(Beginning of Data for the task)
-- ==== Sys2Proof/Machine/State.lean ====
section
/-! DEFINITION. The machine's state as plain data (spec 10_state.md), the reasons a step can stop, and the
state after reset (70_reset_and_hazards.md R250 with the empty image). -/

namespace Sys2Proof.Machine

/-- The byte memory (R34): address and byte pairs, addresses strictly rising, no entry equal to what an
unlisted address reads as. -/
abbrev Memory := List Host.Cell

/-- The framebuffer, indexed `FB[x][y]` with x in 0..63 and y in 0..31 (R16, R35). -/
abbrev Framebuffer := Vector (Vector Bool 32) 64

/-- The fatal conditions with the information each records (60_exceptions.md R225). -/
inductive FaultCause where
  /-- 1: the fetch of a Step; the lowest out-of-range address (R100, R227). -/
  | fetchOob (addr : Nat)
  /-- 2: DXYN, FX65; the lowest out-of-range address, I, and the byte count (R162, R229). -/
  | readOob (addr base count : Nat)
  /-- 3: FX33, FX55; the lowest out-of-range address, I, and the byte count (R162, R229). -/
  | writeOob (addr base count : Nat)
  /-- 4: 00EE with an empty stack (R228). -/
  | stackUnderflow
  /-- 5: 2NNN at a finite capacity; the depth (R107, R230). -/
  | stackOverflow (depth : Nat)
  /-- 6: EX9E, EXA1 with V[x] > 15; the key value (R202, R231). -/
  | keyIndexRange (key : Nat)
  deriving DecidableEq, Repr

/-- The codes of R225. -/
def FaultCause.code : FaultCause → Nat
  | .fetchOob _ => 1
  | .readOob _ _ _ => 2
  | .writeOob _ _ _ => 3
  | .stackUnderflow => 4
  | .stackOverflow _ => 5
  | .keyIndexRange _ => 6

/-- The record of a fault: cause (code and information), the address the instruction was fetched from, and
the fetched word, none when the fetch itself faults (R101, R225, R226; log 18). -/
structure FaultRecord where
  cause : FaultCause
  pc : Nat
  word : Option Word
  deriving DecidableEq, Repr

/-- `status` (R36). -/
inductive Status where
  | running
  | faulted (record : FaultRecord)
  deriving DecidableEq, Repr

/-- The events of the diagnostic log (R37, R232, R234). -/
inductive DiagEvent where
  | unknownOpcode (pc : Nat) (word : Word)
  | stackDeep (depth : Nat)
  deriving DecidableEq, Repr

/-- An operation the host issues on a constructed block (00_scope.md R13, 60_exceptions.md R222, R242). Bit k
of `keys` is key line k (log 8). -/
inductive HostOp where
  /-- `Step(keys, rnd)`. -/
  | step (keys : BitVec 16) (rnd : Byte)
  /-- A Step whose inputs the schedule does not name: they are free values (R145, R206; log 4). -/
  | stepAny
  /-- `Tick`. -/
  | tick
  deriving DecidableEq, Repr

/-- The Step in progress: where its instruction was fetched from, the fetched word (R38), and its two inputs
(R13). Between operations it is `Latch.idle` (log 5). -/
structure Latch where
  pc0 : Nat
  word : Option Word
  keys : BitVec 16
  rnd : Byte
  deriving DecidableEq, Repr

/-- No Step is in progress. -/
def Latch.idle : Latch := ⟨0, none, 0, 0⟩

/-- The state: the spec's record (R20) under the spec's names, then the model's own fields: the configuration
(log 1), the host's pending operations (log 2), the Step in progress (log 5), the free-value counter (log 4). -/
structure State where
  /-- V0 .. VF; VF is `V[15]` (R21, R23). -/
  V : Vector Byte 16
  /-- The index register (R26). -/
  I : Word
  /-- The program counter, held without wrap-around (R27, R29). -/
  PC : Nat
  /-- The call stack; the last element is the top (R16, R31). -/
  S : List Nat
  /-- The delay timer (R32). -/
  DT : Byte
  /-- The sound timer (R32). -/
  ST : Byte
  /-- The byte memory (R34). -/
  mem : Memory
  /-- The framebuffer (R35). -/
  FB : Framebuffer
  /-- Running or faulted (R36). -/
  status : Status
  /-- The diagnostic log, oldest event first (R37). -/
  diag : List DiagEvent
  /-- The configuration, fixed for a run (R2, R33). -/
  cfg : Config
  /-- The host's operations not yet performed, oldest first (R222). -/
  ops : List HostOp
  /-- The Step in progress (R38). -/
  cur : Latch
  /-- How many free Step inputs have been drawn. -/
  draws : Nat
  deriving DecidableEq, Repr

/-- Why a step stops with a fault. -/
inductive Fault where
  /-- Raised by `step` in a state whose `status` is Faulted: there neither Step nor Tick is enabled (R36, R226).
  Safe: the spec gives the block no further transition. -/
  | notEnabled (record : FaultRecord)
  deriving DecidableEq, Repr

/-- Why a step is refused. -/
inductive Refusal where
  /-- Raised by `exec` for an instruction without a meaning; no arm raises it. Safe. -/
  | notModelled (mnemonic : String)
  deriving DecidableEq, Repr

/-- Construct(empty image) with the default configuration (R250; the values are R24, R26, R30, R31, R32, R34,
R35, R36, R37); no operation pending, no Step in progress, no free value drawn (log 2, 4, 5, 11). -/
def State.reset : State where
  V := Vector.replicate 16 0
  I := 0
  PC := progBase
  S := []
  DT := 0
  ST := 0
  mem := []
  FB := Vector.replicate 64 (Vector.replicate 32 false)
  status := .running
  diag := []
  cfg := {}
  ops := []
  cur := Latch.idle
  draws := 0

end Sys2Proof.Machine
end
(End of Data for the task)
(Beginning of Data for the task)
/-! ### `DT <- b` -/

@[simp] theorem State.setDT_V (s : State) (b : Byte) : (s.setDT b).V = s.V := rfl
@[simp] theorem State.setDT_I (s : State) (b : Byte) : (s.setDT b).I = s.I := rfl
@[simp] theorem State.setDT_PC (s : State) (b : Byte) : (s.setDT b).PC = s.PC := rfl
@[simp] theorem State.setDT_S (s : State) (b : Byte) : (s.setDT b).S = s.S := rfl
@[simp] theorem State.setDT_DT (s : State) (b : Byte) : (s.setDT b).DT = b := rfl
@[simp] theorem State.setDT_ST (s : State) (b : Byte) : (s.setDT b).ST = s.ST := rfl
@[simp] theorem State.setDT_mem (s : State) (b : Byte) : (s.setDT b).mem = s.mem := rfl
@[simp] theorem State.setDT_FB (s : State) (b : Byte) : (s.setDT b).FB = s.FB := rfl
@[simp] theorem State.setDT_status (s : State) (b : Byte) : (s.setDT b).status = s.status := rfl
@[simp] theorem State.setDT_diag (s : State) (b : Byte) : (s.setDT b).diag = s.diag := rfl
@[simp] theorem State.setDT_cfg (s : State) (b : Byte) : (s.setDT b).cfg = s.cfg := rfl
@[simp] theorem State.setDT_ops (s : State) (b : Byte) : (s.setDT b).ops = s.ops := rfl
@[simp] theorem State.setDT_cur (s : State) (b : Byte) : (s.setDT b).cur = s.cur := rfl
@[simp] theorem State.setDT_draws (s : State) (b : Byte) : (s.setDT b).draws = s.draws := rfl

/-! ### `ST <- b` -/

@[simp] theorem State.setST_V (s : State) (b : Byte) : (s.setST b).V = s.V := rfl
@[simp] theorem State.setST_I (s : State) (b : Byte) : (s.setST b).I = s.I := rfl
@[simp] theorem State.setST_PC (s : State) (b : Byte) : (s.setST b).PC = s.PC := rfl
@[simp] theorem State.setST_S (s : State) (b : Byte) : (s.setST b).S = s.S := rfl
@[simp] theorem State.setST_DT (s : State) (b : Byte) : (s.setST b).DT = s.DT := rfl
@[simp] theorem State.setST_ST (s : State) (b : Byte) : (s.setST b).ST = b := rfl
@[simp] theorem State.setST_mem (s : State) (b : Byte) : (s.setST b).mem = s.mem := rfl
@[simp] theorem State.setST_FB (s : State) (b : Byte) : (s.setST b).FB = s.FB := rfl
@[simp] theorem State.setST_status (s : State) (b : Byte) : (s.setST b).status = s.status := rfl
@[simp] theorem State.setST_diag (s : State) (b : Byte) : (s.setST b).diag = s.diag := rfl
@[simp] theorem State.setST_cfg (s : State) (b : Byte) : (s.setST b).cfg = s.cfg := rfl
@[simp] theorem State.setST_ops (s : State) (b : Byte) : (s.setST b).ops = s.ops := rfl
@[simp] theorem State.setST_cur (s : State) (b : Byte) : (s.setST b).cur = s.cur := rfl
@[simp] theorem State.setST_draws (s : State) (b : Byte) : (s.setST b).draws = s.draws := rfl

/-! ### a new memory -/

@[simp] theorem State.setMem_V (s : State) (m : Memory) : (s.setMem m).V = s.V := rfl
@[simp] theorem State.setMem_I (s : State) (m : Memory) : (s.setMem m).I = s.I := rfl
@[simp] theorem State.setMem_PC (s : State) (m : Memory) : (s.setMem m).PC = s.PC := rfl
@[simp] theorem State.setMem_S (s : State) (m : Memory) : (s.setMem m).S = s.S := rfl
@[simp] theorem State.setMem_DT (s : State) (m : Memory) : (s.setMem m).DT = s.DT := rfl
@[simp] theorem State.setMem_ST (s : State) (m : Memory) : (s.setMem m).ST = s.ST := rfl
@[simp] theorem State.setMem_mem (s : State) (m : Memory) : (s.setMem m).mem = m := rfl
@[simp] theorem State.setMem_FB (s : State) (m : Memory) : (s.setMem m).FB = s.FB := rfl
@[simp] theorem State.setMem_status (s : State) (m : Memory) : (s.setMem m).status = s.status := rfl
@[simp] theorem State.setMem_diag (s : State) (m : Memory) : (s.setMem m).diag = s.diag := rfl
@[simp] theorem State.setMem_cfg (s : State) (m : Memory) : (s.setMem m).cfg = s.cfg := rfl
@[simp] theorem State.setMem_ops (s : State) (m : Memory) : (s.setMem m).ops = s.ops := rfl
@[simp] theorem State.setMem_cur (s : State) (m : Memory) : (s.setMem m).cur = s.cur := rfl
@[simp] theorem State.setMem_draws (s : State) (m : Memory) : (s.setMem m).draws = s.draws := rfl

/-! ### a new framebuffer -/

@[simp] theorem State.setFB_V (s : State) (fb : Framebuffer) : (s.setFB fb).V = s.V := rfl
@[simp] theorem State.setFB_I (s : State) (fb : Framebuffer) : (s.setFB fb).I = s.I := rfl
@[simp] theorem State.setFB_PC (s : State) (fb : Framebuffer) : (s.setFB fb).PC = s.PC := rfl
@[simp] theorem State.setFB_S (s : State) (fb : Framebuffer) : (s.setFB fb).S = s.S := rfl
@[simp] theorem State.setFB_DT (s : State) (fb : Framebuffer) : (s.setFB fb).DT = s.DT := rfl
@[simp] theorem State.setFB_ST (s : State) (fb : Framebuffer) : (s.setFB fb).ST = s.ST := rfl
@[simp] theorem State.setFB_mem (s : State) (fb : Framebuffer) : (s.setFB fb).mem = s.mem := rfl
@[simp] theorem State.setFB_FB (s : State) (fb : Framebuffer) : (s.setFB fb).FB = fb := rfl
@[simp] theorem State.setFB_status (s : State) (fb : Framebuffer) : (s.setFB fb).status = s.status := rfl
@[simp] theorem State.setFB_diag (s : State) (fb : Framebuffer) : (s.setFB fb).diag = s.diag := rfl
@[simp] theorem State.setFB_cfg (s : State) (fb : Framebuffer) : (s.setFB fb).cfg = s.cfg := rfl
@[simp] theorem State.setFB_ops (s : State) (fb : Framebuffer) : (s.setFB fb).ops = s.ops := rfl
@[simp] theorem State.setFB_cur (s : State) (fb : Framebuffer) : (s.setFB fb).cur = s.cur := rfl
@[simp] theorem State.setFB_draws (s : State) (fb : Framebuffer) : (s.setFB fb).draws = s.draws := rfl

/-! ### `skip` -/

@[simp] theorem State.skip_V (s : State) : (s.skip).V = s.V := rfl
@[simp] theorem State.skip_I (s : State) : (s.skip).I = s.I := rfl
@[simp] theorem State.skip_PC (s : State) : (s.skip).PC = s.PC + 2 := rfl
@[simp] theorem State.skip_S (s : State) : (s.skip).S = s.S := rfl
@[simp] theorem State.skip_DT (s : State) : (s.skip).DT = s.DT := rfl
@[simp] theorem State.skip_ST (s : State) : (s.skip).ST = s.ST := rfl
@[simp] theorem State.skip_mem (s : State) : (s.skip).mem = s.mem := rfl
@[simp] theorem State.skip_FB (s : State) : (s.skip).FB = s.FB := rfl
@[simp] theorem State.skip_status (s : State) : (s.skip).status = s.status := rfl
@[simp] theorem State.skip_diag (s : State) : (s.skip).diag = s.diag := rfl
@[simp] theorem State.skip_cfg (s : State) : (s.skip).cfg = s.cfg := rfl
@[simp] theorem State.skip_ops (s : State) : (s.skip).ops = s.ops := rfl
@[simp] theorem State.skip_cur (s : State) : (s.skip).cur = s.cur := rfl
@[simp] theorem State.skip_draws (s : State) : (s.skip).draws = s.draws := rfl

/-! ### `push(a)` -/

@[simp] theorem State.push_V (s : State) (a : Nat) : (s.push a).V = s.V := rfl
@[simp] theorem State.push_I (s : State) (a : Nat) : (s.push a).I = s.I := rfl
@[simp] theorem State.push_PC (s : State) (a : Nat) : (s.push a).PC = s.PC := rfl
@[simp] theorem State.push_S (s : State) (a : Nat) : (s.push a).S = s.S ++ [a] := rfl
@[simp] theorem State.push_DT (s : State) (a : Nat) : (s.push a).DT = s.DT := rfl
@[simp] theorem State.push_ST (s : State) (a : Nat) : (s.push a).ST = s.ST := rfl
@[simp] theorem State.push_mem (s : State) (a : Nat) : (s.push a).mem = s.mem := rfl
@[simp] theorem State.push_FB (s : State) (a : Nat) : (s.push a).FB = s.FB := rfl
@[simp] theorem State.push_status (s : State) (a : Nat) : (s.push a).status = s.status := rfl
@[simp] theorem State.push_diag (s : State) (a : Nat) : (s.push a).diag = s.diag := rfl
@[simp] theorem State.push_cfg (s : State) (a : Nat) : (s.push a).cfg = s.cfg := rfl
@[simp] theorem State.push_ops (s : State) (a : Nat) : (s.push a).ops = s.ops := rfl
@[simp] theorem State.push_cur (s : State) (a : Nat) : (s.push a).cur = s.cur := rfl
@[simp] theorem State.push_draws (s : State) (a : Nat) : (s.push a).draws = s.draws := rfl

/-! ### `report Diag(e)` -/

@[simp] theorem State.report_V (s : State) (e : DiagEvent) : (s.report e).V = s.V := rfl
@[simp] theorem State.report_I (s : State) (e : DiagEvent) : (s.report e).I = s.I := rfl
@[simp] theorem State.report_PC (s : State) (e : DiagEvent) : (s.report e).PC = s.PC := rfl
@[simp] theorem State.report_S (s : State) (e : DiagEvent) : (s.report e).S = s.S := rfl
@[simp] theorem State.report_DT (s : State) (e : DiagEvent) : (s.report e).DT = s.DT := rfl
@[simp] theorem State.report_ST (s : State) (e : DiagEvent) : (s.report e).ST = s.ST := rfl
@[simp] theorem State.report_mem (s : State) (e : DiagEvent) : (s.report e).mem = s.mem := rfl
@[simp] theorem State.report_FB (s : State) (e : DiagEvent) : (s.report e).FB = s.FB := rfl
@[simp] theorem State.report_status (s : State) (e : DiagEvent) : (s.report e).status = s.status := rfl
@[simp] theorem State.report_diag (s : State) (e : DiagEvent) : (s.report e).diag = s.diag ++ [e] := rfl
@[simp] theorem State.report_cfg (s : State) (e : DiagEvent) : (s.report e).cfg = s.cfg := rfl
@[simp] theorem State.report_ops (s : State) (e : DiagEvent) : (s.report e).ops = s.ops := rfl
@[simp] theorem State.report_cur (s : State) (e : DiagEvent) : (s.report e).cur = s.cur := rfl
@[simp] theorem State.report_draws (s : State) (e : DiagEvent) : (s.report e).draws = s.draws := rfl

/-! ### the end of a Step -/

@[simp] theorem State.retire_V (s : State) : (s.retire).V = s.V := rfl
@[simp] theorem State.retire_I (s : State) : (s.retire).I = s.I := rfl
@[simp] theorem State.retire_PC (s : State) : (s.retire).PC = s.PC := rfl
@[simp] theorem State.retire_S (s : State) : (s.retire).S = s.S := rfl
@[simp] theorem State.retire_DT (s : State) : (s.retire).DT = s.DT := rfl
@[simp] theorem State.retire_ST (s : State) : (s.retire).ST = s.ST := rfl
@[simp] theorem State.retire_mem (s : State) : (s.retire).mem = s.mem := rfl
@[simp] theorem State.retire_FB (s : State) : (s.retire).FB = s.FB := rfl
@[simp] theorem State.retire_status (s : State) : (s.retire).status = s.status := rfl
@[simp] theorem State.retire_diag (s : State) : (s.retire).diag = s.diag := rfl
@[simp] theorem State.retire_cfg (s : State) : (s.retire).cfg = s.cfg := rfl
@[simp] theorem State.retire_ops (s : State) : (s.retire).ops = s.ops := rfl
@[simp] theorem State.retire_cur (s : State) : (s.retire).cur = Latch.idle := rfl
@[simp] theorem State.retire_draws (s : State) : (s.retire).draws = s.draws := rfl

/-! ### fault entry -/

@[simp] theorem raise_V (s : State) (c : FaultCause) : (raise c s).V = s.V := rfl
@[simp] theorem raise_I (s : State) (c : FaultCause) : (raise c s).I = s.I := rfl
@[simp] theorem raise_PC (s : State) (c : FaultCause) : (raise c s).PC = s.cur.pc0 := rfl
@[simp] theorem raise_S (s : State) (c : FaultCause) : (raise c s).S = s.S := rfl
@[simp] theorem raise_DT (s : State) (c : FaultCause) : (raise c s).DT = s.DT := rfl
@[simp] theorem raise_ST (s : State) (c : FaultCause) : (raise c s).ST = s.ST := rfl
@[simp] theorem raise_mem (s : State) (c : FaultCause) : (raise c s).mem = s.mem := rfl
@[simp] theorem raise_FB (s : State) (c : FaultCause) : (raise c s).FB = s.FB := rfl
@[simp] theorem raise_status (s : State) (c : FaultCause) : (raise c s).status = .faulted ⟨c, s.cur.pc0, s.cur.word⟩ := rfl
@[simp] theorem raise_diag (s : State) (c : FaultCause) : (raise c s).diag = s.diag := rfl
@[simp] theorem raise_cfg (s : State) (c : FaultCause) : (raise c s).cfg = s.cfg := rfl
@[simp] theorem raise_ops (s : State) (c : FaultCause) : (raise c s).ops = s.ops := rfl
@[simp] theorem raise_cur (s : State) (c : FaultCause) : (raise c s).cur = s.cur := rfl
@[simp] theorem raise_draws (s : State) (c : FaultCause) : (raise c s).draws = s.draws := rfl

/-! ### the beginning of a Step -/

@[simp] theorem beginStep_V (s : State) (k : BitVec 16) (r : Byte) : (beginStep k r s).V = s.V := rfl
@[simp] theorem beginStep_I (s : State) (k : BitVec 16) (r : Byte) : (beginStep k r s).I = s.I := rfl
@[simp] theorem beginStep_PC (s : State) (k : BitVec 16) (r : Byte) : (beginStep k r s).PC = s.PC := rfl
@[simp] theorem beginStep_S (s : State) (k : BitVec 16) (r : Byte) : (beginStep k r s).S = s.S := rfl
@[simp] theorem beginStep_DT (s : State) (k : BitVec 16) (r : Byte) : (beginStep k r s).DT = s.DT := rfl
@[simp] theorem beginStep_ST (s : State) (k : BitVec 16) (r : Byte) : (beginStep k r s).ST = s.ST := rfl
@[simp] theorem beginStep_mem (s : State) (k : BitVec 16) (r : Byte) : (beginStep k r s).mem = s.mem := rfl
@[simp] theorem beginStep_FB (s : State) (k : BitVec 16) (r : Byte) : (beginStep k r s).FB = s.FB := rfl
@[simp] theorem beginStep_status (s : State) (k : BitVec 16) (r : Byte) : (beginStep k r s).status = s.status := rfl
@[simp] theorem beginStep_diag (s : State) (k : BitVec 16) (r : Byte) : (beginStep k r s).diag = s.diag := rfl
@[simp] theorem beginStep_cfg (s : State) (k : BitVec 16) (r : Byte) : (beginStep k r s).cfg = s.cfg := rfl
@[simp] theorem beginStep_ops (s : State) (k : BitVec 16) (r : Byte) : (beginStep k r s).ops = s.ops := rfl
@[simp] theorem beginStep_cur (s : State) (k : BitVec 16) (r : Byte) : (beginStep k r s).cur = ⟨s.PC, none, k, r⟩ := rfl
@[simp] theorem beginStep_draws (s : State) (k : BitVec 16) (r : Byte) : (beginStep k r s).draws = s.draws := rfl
(End of Data for the task)
§ **About this exercise**
Out of the data above, set down the lines from the one with "first (R37). -/" to the one with "enabled (R36, R226).", both included, exactly as written and with no additions.

§ **Response to the task**
  /-- The diagnostic log, oldest event first (R37). -/
  diag : List DiagEvent
  /-- The configuration, fixed for a run (R2, R33). -/
  cfg : Config
  /-- The host's operations not yet performed, oldest first (R222). -/
  ops : List HostOp
  /-- The Step in progress (R38). -/
  cur : Latch
  /-- How many free Step inputs have been drawn. -/
  draws : Nat
  deriving DecidableEq, Repr

/-- Why a step stops with a fault. -/
inductive Fault where
  /-- Raised by `step` in a state whose `status` is Faulted: there neither Step nor Tick is enabled (R36, R226).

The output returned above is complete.